Or: “The Information: A History, a Theory, a Flood. A Review.”
Oh, I was nervous about this one.
It looked so good! Such an inviting cover, such a broad and eternally relevant topic. The Information. Rational, dispassionate. Ordered. And, “A Flood:” I half-hoped it might talk about information overload. (It does, a bit.)
But so many pages. Could I justify another pop-sci book on my To Read stack? Could I justify the time? Would it be fluff? or a difficult slog? If I’m reading for fun, I don’t want it to be harder work than what I already do for, you know, work.
The Information is a layman’s introduction to Claude Shannon’s information theory. It covers a lot of ground, and while it can be a bit slow in parts, it’s enjoyable. As a programmer, I was aware of information theory, a little, but not very clear what it was all about, or for. I was pretty sure it was lurking around behind compression, and probably positional numbering systems, especially the way they can look like dimensionality if you squint the right way, like with chmod permission bits. The Information filled in a lot of gaps for me, and showed me bridges into other fields I hadn’t expected.
Gleick describes African talking drums as a way to illustrate information redundancy: two drums, high- and low-toned, mimic the tonal spoken language; drummers use long, flowery phrases to clarify ambiguity. He talks about how written language abstracts thought, and the invention of the dictionary.
He explains how information is like uncertainty or surprise. In a string of symbols (letters, music notes, numbers, bits), given a string of them, how easily can you guess the next one? If a torn piece of paper says “Kermit the Fr,” you can infer what was torn off. If I say “I got a BigMac and fries,” you can guess where I went for lunch; my adding “…at McDonald’s” doesn’t help you much – it doesn’t add much new information. (To explore this point, Claude Shannon had his wife repeatedly guess the next word in sentences from a detective novel.)
Gleick talks about information theory’s relationship to entropy. A closed system has fixed energy, but the energy dissipates: it spreads evenly throughout the system, and we can’t use it to do work. If we could re-order the energy, collect it, sort it, we could reverse entropy. Information is work.
Information is also related to computability. Sometimes, the best way to store a message is to store an algorithm for computing it.
This, in particular, is something I’d noticed. Which of these is a better way to send a smiley face? This one?
Or this one?
size(250, 250); background(255); noFill(); smooth(); stroke(0); strokeWeight(5); ellipseMode(CENTER); ellipse(125, 125, 200, 200); ellipse(100, 90, 10, 10); ellipse(165, 90, 10, 10); arc(125, 125, 100, 120, 0.2, PI - 0.2);
The first is 2D grid of pixels. The second is the code to render it: an explanation of the steps to reproduce the image.

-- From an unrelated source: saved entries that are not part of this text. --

theorem State.decideMsg_again {w : State} {r : Rsp} {q : Fin 8} {a udp : Nat} (check : u.checkMsg n op m form = (w, .again r))
    (path : m.path = .net q a udp) : u.decideMsg n op m form act =
      (w.modXlt (fun x => { x with netResent := satAdd 32 x.netResent 1 })).emit (.datagram r a udp) := by
  have closed := open_not_closed open_
  unfold State.decideMsg
  rw [good, State.when_false]
  dsimp only
  rw [if_neg (by rw [closed]; decide), check]
  simp only [path]

/-- What a request that passes leads to, once its command has answered. -/
theorem State.decideMsg_answers {w t : State} {c : Nat} {l : List Byte} (check : u.checkMsg n op m form = (w, .pass))
    (answer : act (w.mgmtWrites n) n = (t, some (c, l))) :
    u.decideMsg n op m form act = t.reply n op m c (if c = 0 || !l.isEmpty then l else []) true := by
  have closed := open_not_closed open_
  unfold State.decideMsg
  rw [good, State.when_false]
  dsimp only
  rw [if_neg (by rw [closed]; decide), check]
  simp only [answer]

end
end

/-! ## The checks, one by one -/

section
variable {u : State} {n : Fin 256} {m : Msg} {op : Nat} {form : Bool}

/-- The counter that a request takes changes no right. -/
theorem State.mayCommand_counts {v : State} (hv : v = u.modSess n (fun x => { x with lastCtr := m.counter, badTags := 0 })) :
    v.mayCommand n op m = u.mayCommand n op m := by
  have ses : v.ses n = { u.ses n with lastCtr := m.counter, badTags := 0 } := by
    rw [hv, State.ses, State.modSess_sess, vget_vmod_fin]
    rfl
  rw [State.mayCommand, State.mayCommand, ses]

theorem State.checkMsg_form (h : (m.headOk op && form) = false) : u.checkMsg n op m form = (u, .refuse 0x010C false) := by
  unfold State.checkMsg
  rw [h]
  rfl

section
variable (formed : (m.headOk op && form) = true)
include formed

theorem State.checkMsg_unsigned (auth : m.auth = false) (keyed : (u.ses n).keyed = true)
    (must : (critical op || (u.ses n).net) = true) : u.checkMsg n op m form = (u, .refuse 0x010A false) := by
  unfold State.checkMsg
  dsimp only
  rw [formed, auth, keyed, must]
  rfl

section
variable (auth : m.auth = true)
include auth

theorem State.checkMsg_signed : u.checkMsg n op m form = (let a := u.authStep n op m
    if a.2 != .pass then a
    else if (u.ses n).st != .confirmed && op != 2 then (a.1, .refuse 0x0109 true)
    else if !a.1.mayCommand n op m then (a.1, .refuse 0x0102 true)
    else (a.1.modSess n (fun x => { x with renewAt := u.now }), .pass)) := by
  unfold State.checkMsg
  dsimp only
  rw [formed, auth]
  rfl

theorem State.checkMsg_stops {w : State} {d : Verdict} (step : u.authStep n op m = (w, d)) (no : (d != .pass) = true) :
    u.checkMsg n op m form = (w, d) := by
  rw [State.checkMsg_signed formed auth, step]
  dsimp only
  rw [if_pos no]

theorem State.checkMsg_badTag (bad : ((u.ses n).keyed && m.tagOk (u.ses n).key op) = false) :
    u.checkMsg n op m form = (u.badTag n, .refuse 0x0103 false) := by
  refine State.checkMsg_stops formed auth ?_ rfl
  unfold State.authStep
  dsimp only
  rw [auth, bad]
  rfl

section
variable (tag : ((u.ses n).keyed && m.tagOk (u.ses n).key op) = true)
include tag

theorem State.checkMsg_again {k : Kept} (net : (u.ses n).net = true)
    (kept : (u.ses n).kept.find? (fun k => k.xid == m.xid && k.counter == m.counter && k.tag == m.tag) = some k) :
    u.checkMsg n op m form = (u, .again k.rsp) := by
  refine State.checkMsg_stops formed auth ?_ rfl
  unfold State.authStep
  dsimp only
  rw [auth, tag, net, if_neg (by decide), if_pos rfl, kept]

Which is better? Which is better for making an exact copy of that image? A checkerboard, 250 squares on a side, 2502 = 62500 squares in total, and a listing of which ones should be white (about 93% of them), which should be black? Or 11 lines of text – just 222 characters? Say you had to write the message down on paper and mail it: would you rather write a list of 62500 numbers, or 11 lines of code? What would the message’s recipient have to know to reproduce the image, exactly? Pixel-for-pixel?
The Information also eventually gets into DNA, genetics, and memetics. (I never knew Richard Dawkins coined the word meme!)
So. Despite being slow in parts, the book is much better, much more enjoyable, than this review. It’ll be an enjoyable bunch of hours, and give you new ways to think about things.
(Postscript: I read this book in mid-2012, and wrote this review in October 2012, but somehow forgot to publish it. Maybe it was information overload?)